══ Data for review
-- ==== Sys2Proof/Machine/Batches.lean ====
section
/-! DEFINITION. Asynchronous operations, batches and the landing buffer (05, R67, R68; 17, R266, R275): BATCH, WAITB, COMMIT, LDA
and its landing. -/

namespace Sys2Proof.Machine

/-- The operations of a team. -/
def State.opsOf (s : State) (k : Nat) : List AsyncOp := s.ops.filter (fun o => o.team == k)

/-- The team still holds a replay mask for the LDA at an address (R252, R266). -/
def Team.replays (t : Team) (pc : Nat) : Bool :=
  (t.replay.isSome && t.pc.toNat == pc) || (t.trap.mode && t.trap.savedReplay.isSome && t.trap.pc.toNat == pc)

/-- An operation has completed. -/
def AsyncOp.complete (o : AsyncOp) (t : Team) : Bool :=
  o.done ||
    (match o.work with
     | .lda todo more => todo.isEmpty && !(more && t.replays o.pc)
     | _ => false)

/-- A batch of a team and every earlier batch have completed (R68). -/
def State.batchDone (s : State) (t : Team) (n : Nat) : Bool :=
  (s.opsOf t.key).all (fun o => decide (n < o.batch) || o.complete t)

/-- The landing quota that a team's operations hold (R67). -/
def State.quotaUsed (s : State) (k : Nat) : Nat := ((s.opsOf k).map (fun o => o.quota)).sum

/-- An operation that has nothing left to give is forgotten. -/
def AsyncOp.spent (o : AsyncOp) : Bool := o.done && o.landed.isEmpty && o.quota == 0 && o.cause.isNone

/-- The team is ready again at the instruction it is parked at, which then executes again. -/
def Team.again (t : Team) : Team := { t with state := .ready, park := .awake }

/-- The batch that a parked team waits for. -/
def Park.batch? : Park → Option Nat
  | .commit n => some n
  | .waitb n => some n
  | .batchRange n => some n
  | _ => none

/-- What follows the completion of operations of a team: it wakes when the batch it waits for has completed (R42). -/
def State.afterOps (s : State) (k : Nat) : State :=
  match s.team? k with
  | none => { s with ops := s.ops.filter (fun o => !o.spent && !(o.done && o.team == k)) }
  | some t =>
    let t1 := match t.park.batch? with
      | some n => if t.state = TeamState.parked ∧ s.batchDone t n then t.again else t
      | none => t
    { (s.modTeam k (fun _ => t1)) with ops := s.ops.filter (fun o => !o.spent) }

/-- Change the operation with an identifier. -/
def State.modOp (s : State) (id : Nat) (f : AsyncOp → AsyncOp) : State :=
  { s with ops := s.ops.map (fun o => if o.id = id then f o else o) }

/-- The operation with an identifier. -/
def State.op? (s : State) (id : Nat) : Option AsyncOp := s.ops.find? (fun o => o.id == id)

/-- A new operation of the issuing team joins its open batch. -/
def State.addOp (s : State) (work : OpWork) (quota : Nat) (acq : Bool := false) : State :=
  { s with
    nextKey := s.nextKey + 1
    ops := s.ops ++ [{ id := s.nextKey, team := s.team.key, crew := s.team.crew, ctx := s.team.ctx, core := s.home,
                       batch := s.team.openBatch, pc := s.team.pc.toNat, work := work, landed := [], quota := quota,
                       done := false, cause := none, net := false, faulted := [], stamp := s.tick, acq := acq }] }

/-- The completion of an operation orders what its team accesses once the batch is observed: one with .acq does, and one that has written
memory (R224, R281, R292). -/
def AsyncOp.orders (o : AsyncOp) : Bool :=
  o.acq || (match o.work with
    | .copy out _ _ _ _ _ => out
    | .accSt _ _ _ _ _ _ _ => true
    | .remote _ _ => true
    | .ring _ _ _ _ => true
    | _ => false)

/-- An operation completes, with its data for COMMIT and its deferred cause. -/
def State.finishOp (s : State) (o : AsyncOp) (landed : List RegWrite) (cause : Option (Nat × BitVec 64)) : State :=
  ((if o.orders then s.modTeam o.team (fun t => t.acquiredIn o.batch s.tick) else s).modOp o.id (fun o => { o with done := true, landed := landed, cause := cause })).afterOps o.team

/-- TRAPINFO of cause 0x20: the bytes the operation needs and the quota bytes free (R325). -/
def quotaInfo (need free : Nat) : BitVec 64 := BitVec.ofNat 64 (need % 2 ^ 32 + free % 2 ^ 32 * 2 ^ 32)

/-- The quota bytes that the issuing team has free. -/
def State.quotaFree (s : State) : Nat := s.team.landQuota - s.quotaUsed s.team.key

/-! ## BATCH, WAITB, COMMIT -/

/-- The number, counted from launch, of the batch that an 8-bit number names, among the latest 128 closed ones; `none` when it
names none of them (R68).  Before launch's first batch there is nothing: such a number is taken as -1. -/
def Team.namedBatch (t : Team) (n8 : Nat) : Option Int :=
  if t.closedAny = false then none
  else
    let back := (t.openBatch - 1 + 256 * 256 - n8 % 256) % 256
    if 127 < back then none else some (((t.openBatch - 1 : Nat) : Int) - back)

/-- The data of a completed batch that leaves the range is discarded, with its deferred causes (R68, R275). -/
def State.discardBatch (s : State) (k : Nat) (p : Nat → Bool) : State :=
  { s with
    ops := (s.ops.map (fun o =>
      if o.team = k ∧ p o.batch = true then { o with done := true, landed := [], quota := 0, cause := none } else o)).filter
        (fun o => !o.spent) }

/-- BATCH: closes the open batch and opens the next (R68, R275). -/
def execBatch (b : Bool) (d : BitVec 6) (s : State) : Out :=
  let t := s.team.belay b
  let n := t.openBatch
  if 128 ≤ n ∧ !s.batchDone t (n - 128) then
    .next (s.withTeam { t with state := .parked, park := .batchRange (n - 128) })
  else
    let s := if 128 ≤ n then s.discardBatch t.key (fun k => decide (k ≤ n - 128)) else s
    .next (s.withTeam ({ (t.swr d.toNat (BitVec.ofNat 32 (n % 256))) with
      openBatch := n + 1, closedAny := true, committed := t.committed.filter (fun k => decide (n < k + 128)) }.advance 1))

/-- The cause that a WAITB or COMMIT that observes the batches up to `n` raises: of the lowest batch that carries a due one, the
earliest operation's; 0x0A falls due only at a COMMIT of its own batch with NETTRAP.EN = 1 (R175, R275).  DESIGN CHOICE: a COMMIT with
NETTRAP.EN = 0 leaves the cause with its operation, so that a later COMMIT of the batch with EN = 1 raises it (log entry 93). -/
def State.dueOp (s : State) (k n : Nat) (commit : Bool) : Option AsyncOp :=
  let due := (s.opsOf k).filter (fun o =>
    decide (o.batch ≤ n) && (match o.cause with
      | some (c, _) => if c = 0x0A then commit && o.batch == n && (s.creg 5 == 1) else true
      | none => false))
  due.foldl (fun best o => match best with
    | none => some o
    | some p => if o.batch < p.batch ∨ (o.batch = p.batch ∧ o.id < p.id) then some o else some p) none

/-- The faulted lanes of the NETV and NETS of a batch (R175). -/
def State.faultedIn (s : State) (k n : Nat) : Nat :=
  (((s.opsOf k).filter (fun o => o.batch == n)).flatMap (fun o => o.faulted)).eraseDups.length

/-- A deferred cause is cleared: cause 0x0A from every NETV and NETS of its batch, which a COMMIT raises as one (R175, R275). -/
def State.clearCause (s : State) (o : AsyncOp) (c : Nat) : State :=
  let ops := s.ops.map (fun x =>
    if x.id = o.id ∨ (c = 0x0A ∧ x.team = o.team ∧ x.batch = o.batch ∧ x.net = true) then { x with cause := none } else x)
  { s with ops := ops.filter (fun x => !x.spent) }

/-- The end of a WAITB or COMMIT: the copies of the observed batches are seen (R225), the acquiring operations of these batches order the
team's later accesses (R224, R266), and at most one due cause is raised and
cleared (R275). -/
def State.observe (s : State) (n : Nat) (commit : Bool) : State :=
  let s := s.mapHidden (fun h => h.observe s.team.index (fun d => decide (0 < d) && decide (d ≤ n + 1)))
  let s := s.withTeam (s.team.observeBatch n)
  match s.dueOp s.team.key n commit with
  | some o =>
    match o.cause with
    | some (c, info) =>
      let info := if c = 0x0A then BitVec.ofNat 64 (o.batch % 256 + s.faultedIn o.team o.batch * 256) else info
      (s.clearCause o c).trapHere c info
    | none => s
  | none => s.withTeam (s.team.advance 1)

/-- WAITB (R275). -/
def execWaitb (b : Bool) (a : BitVec 6) (s : State) : Out :=
  let t := s.team.belay b
  match t.namedBatch (t.srd a.toNat).toNat with
  | none => .next (s.illegal (.waitb b a))
  | some (.negSucc _) => .next (s.withTeam (t.advance 1))
  | some (.ofNat n) =>
    if s.batchDone t n then .next ((s.withTeam t).observe n false)
    else .next (s.withTeam { t with state := .parked, park := .waitb n })

/-- NETSTAT of a lane after a COMMIT has written a lane-network poison into it (R60, R175). -/
def markNetstat (old : Word) (batch : Nat) : Word :=
  if old.getLsbD 0 then old else BitVec.ofNat 32 (1 + batch % 256 * 256)

/-- The lanes for which a NETV or NETS holds a lane-network poison, of either sign (R175, R183). -/
def poisonLanes (o : AsyncOp) : List Nat :=
  if o.net then ((o.landed.filter (fun w => !w.scalar && w.val.toNat % 2 ^ 31 == 0x7FC8000A)).map (fun w => w.key % 1024)).eraseDups
  else []

/-- COMMIT writes the landed data of a batch, in issue order, and frees its quota (R53, R57, R275). -/
def State.commitBatch (s : State) (n : Nat) : State :=
  let mine := (s.opsOf s.team.key).filter (fun o => o.batch == n)
  let t := mine.foldl (fun t o => o.landed.foldl Team.land t) s.team
  let ns := mine.foldl (fun m o => (poisonLanes o).foldl (fun m l => m.set l (markNetstat (m.get l) n)) m) t.netstat
  { s with
    team := { t with netstat := ns, committed := n :: t.committed }
    ops := (s.ops.map (fun o => if o.team = s.team.key ∧ o.batch = n then { o with done := true, landed := [], quota := 0 } else o)).filter
      (fun o => !o.spent) }

/-- COMMIT (R15, R275). -/
def execCommit (b : Bool) (a : BitVec 6) (s : State) : Out :=
  let t := s.team.belay b
  match t.namedBatch (t.srd a.toNat).toNat with
  | none => .next (s.illegal (.commit b a))
  | some (.negSucc _) => .next (s.withTeam (t.advance 1))
  | some (.ofNat n) =>
    if s.batchDone t n then
      let s := s.withTeam t
      let s := if n ∈ t.committed then s else s.commitBatch n
      .next (s.observe n true)
    else .next (s.withTeam { t with state := .parked, park := .commit n })

/-! ## LDA -/

/-- The landing quota of an LDA: 128 bytes, or 256 for .b64, for each strand with an active lane (R266). -/
def Team.ldaQuota (t : Team) (ty : Nat) : Nat :=
  ((List.range t.strands).countP (fun j => t.acting.any (fun l => l / 32 == j))) * (if ty = 3 then 256 else 128)

/-- The operation of this LDA that its replayed lanes join (R266). -/
def State.replayedOp (s : State) (t : Team) : Option AsyncOp :=
  if t.replay.isSome then
    (s.opsOf t.key).find? (fun o => o.pc == t.pc.toNat && (match o.work with | .lda _ more => more | _ => false))
  else none

/-- A lane of an LDA as it issues; with .sc it reads its value in the order of its ticket (R263, R266). -/
def State.ldaLane (s : State) (q : BitVec 2) (ty d : Nat) (x : Nat × Nat × Loc) : LdaLane :=
  { lane := x.1, loc := x.2.2, type := ty, bypass := q != 0, acq := q == 1 || q == 2, reg := s.team.phys d,
    val := if q = 2 then some (extendLoad ty (s.loadVal (s.crew.coreOf s.team (x.1 / 32)) s.team.key true x.2.2 (typeSize ty))) else none }

/-- The lanes of an LDA.sc have read their values, in the order of their tickets: what they have observed counts, no later access of the team that
bypasses L1 finds an older value nor an earlier one a younger, and what follows the batch follows them (R263, R266, R273, R289). -/
def State.ldaSc (s : State) (batch n : Nat) (ok : List (Nat × Nat × Loc)) : State :=
  let core := fun (x : Nat × Nat × Loc) => s.crew.coreOf s.team (x.1 / 32)
  let s1 := ok.foldl (fun s1 x => s1.afterLoad s1.team.key 2 (core x) x.2.2 n s.tick) s
  let t := (ok.filter (fun x => !x.2.2.ws)).foldl (fun t x => t.saw (x.2.2.readAddr (core x) 0) n s.tick s.tick) s1.team
  s1.withTeam ((t.fixLoads false (spansOf n ok)).acquiredIn batch s.tick)

/-- LDA with a lane's address given by base pair, lane offset and offset word (R266).  DESIGN CHOICE: causes 0x03, 0x05 and 0x07 of the checks
before every lane's action come before cause 0x20, and that before a park or cause 0x05 of a lane (log entry 90).  With an empty mask it
only goes on (R39). -/
def loadAsync (i : Instr) (b : Bool) (q : BitVec 2) (ty : BitVec 3) (d a : BitVec 7) (base : Nat) (off : Int) (len : Nat)
    (s : State) : Out :=
  if !s.team.namesOk (accessNames ty.toNat d.toNat a.toNat) then .next (s.illegal i)
  else
    let t := s.team.belay b
    let ls := s.lanesAt t .read (t.laneAddr base a.toNat off)
    if t.acting = [] then .next (s.withTeam (t.advance len)) else
    match precheck (typeSize ty.toNat) ls with
    | some (c, l, va) => .next (s.vaTrap c l va)
    | none =>
      let s0 := (s.withTeam t).prepareLoad q (typeSize ty.toNat) (located ls)
      let t := s0.team
      let todo := (located ls).map (fun x => s0.ldaLane q ty.toNat d.toNat x)
      let rest := unlocated .read ls
      match s0.replayedOp t with
      | some o =>
        let s1 := s0.modOp o.id (fun o => { o with work := match o.work with
          | .lda old _ => .lda (old ++ todo) (decide (rest ≠ []))
          | w => w })
        let s1 := if q = 2 then s1.ldaSc o.batch (typeSize ty.toNat) (located ls) else s1
        .next ((s1.touch ls).finishAccess len rest)
      | none =>
        if s0.quotaFree < t.ldaQuota ty.toNat then .next (s.trapHere 0x20 (quotaInfo (t.ldaQuota ty.toNat) s0.quotaFree))
        else
          let s1 := s0.addOp (.lda todo (decide (rest ≠ []))) (t.ldaQuota ty.toNat)
          let s1 := if q = 2 then s1.ldaSc t.openBatch (typeSize ty.toNat) (located ls) else s1
          .next ((s1.touch ls).finishAccess len rest)

/-- LDA (R266). -/
def execLda (b : Bool) (q : BitVec 2) (t : BitVec 3) (d a : BitVec 7) (s' : BitVec 5) (s : State) : Out :=
  loadAsync (.lda b q t d a s') b q t d a (2 * s'.toNat) 0 1 s

/-- LDA with an offset word (R260, R266). -/
def execLdaOffset (b : Bool) (q : BitVec 2) (t : BitVec 3) (d a : BitVec 7) (s' : BitVec 5) (off : BitVec 32) (s : State) : Out :=
  loadAsync (.ldaOffset b q t d a s' off) b q t d a (2 * s'.toNat) (offsetOf off) 2 s

/-- LDA_LAND: a lane of an LDA reads its value, which lands (R266). -/
def execLdaLand (op lane : Nat) (s : State) : Out :=
  match s.op? op with
  | none => .next s
  | some o =>
    match o.work with
    | .lda todo _ =>
      match todo.find? (fun l => l.lane == lane) with
      | none => .next s
      | some l => .next ((s.landLane o l).afterOps o.team)
    | _ => .next s

end Sys2Proof.Machine
end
════
Scan the records above for the word "again". Copy each line that has it.

/-- The team is ready again at the instruction it is parked at, which then executes again. -/
def Team.again (t : Team) : Team := { t with state := .ready, park := .awake }
      | some n => if t.state = TeamState.parked ∧ s.batchDone t n then t.again else t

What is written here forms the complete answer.